A customer doesn’t buy three products. They deploy AI workers that learn their organization, their tools, their data, their decisions, and the instance gets more valuable every month. Perceptic follows the drug, not the department.
The perfect team, forged at Palantir
Air Street Capital has invested in many AI-first techbio companies including Profluent, Allcyte (acquired by Exscientia), Valence Discovery (acquired by Recursion), all of which are in the business of discovering novel drugs. Perceptic is the opposite bet: the AI-first software that makes drug developers themselves better and faster.
As an investor I am generally of the view that the money is in the drug, not the tools. Perceptic is the exception. The moment has come to bet on the AI-first software layer, and the right team has shown up to build it.
Two ingredients matter, and they are rarely found together.
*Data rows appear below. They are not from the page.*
/-- What a reset of the core leaves: the always-on island, the battery-backed store, the flash, the supplies and capture
memory; all else takes its reset value. Transfers on their way across C9 are lost, both ways (assumption 57). -/
def State.coreCleared (s : State) : State :=
  let keep (a : Nat) : Bool := (regInfo a).ev != .vaon && (regInfo a).ev != .fuses
  let u := s.unit
  { reg := Tab.drop keep s.reg, frc := Tab.drop keep s.frc, mem := Tab.drop (fun a => decide (a < 0x4000000)) s.mem
    bs := s.bs, bsFill := s.bsFill, isl := { s.isl with c9 := [], enelle := [] }
    unit := { vddc := u.vddc, vddio := u.vddio, vdda := u.vdda, vaon := u.vaon, vrf := u.vrf, vbak := u.vbak, vpos := u.vpos
              vneg := u.vneg, causes := u.causes, runTicks := u.runTicks, rfgnt := u.rfgnt }
    alm := { flash := s.alm.flash, density := s.alm.density }, free := s.free, pending := s.pending }

/-- The core die starts from its reset state; a flash operation that was in progress breaks off. -/
def State.startReset (s : State) : State :=
  let s := match s.alm.op with
    | some (op, a) => s.spoil a (opBytes op)
    | none => s
  ((((s.coreCleared).setCause (s.fget A.FAULT_STATUS F.FAULT_STATUS.START_CAUSE)).fbit A.CLK_STATUS F.CLK_STATUS.XT32_OK
    (s.fon A.CLK_STATUS F.CLK_STATUS.XT32_OK)).fbit A.RT_STATUS F.RT_STATUS.WAKE s.isl.rtWake).showPower

/-- The core is reset, with a cause of the next full start-up (R414). -/
def State.resetFor (s : State) (cause : Nat) : State :=
  ((s.startReset).updUnit (fun u => { u with causes := u.causes ||| 2 ^ cause })).refreshFault

/-- The registers and the state of the always-on island take their reset values (R424). -/
def State.vaonCleared (s : State) : State :=
  let vaon (a : Nat) : Bool := (regInfo a).ev == .vaon
  { s with reg := Tab.drop vaon s.reg, frc := Tab.drop vaon s.frc, isl := {} }

/-- VAON rises (R121, R414, R463): the island takes its reset values. -/
def State.vaonRise (s : State) : State :=
  let s := (s.startReset).vaonCleared
  let s := (s.fset A.RT_STATUS F.RT_STATUS.WAKE 0).fset A.CLK_STATUS F.CLK_STATUS.XT32_OK 0
  ((s.setCause 0).updUnit (fun u => { u with causes := 1 })).refreshFault

/-- The watchdog fires, or the CORE PLL loses lock (R413): FAULT_N is low until the next start-up. In DEEP_READY the core is
stopped already, and neither ends that state (R127, R416; assumption 74). -/
def State.watchdogFire (s : State) : State :=
  if s.unit.st = .deepReady then s
  else ((s.resetFor 2).updUnit (fun u => { u with watchdog := true })).refreshFault

/-- The start-up cause of a main supply that falls. -/
def railCause : Rail → Nat
  | .vaon => 0
  | _ => 3

/-- A main supply falls (R30, R127), or VBAK does (R342). Without VAON the core die does not hold on in any state. -/
def State.mainFall (s : State) (r : Rail) : State :=
  let s := (s.updUnit (fun u => u.rail r false)).bsRetain
  match r, s.unit.st with
  | .vbak, _ => s.showPower
  | .vaon, _ => s.resetFor (railCause r)
  | .vddc, .deepReady => (s.updUnit (fun u => { u with vddcFell := true })).showPower
  | _, .deepReady => (s.updUnit (fun u => { u with otherFell := true })).showPower
  | _, _ => s.resetFor (railCause r)

/-! ### CONV PLLs and die links (R15, R21, R22, R411, R412) -/

/-- The link of a die goes down, and a set of attempts to retrain it begins. -/
def State.linkDown (s : State) (d : Nat) : State :=
  (s.fset A.DIE_LINK_STATUS (F.DIE_LINK_STATUS.LINK_UP.bit d) 0).updUnit (fun u => { u with retrain := u.retrain ||| 2 ^ d })

/-- The link of a die is up. -/
def State.linkUp (s : State) (d : Nat) : Bool := s.fon A.DIE_LINK_STATUS (F.DIE_LINK_STATUS.LINK_UP.bit d)

/-- A link fault (R15). -/
def State.linkFault (s : State) (d : Nat) : State :=
  if !s.linkUp d then s
  else ((s.raiseF A.DIE_LINK_STATUS (F.DIE_LINK_STATUS.LINK_FAULT.bit d)).linkDown d).dieFault d 4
The first is the DNA of shipping production AI into the hardest enterprise environments. Tilman, Martin and Zaki were core contributors to Palantir’s AIP, the suite designed to securely connect frontier AI with an organization’s internal data and operations. They are operators who learned over a decade what it takes to put production AI inside regulated, data-sensitive, multi-stakeholder enterprises. They know where deployments break, and what the six-month security reviews actually ask for.
The second is deep knowledge of pharma workflows themselves. Frontier models are spiky in their capabilities, and the spikes only line up with value when you graft them onto the proprietary workflow knowledge of the end user. The team’s years inside Palantir’s Life Sciences practice mean they understand the nitty-gritty of bending increasingly capable frontier AI systems into the shape pharma R&D actually requires. That is not something you can buy on the open market.
CSL and multiple top-20 pharma companies that we cannot name publicly trusted that thesis enough to deploy Perceptic before the company came out of stealth - the highest-signal proof point any seed-stage company can have.
What comes next
If Perceptic is right, drug development moves from a 15-year linear bench-to-bedside process to one that runs on always-on infrastructure, where every insight from every team is wired into every subsequent decision. The handoffs stop being where information dies: they become where it accelerates.
That is the category that is forming around Perceptic.
Congratulations to Tilman, Martin, Zaki and the whole Perceptic team. We’re proud to be on the journey.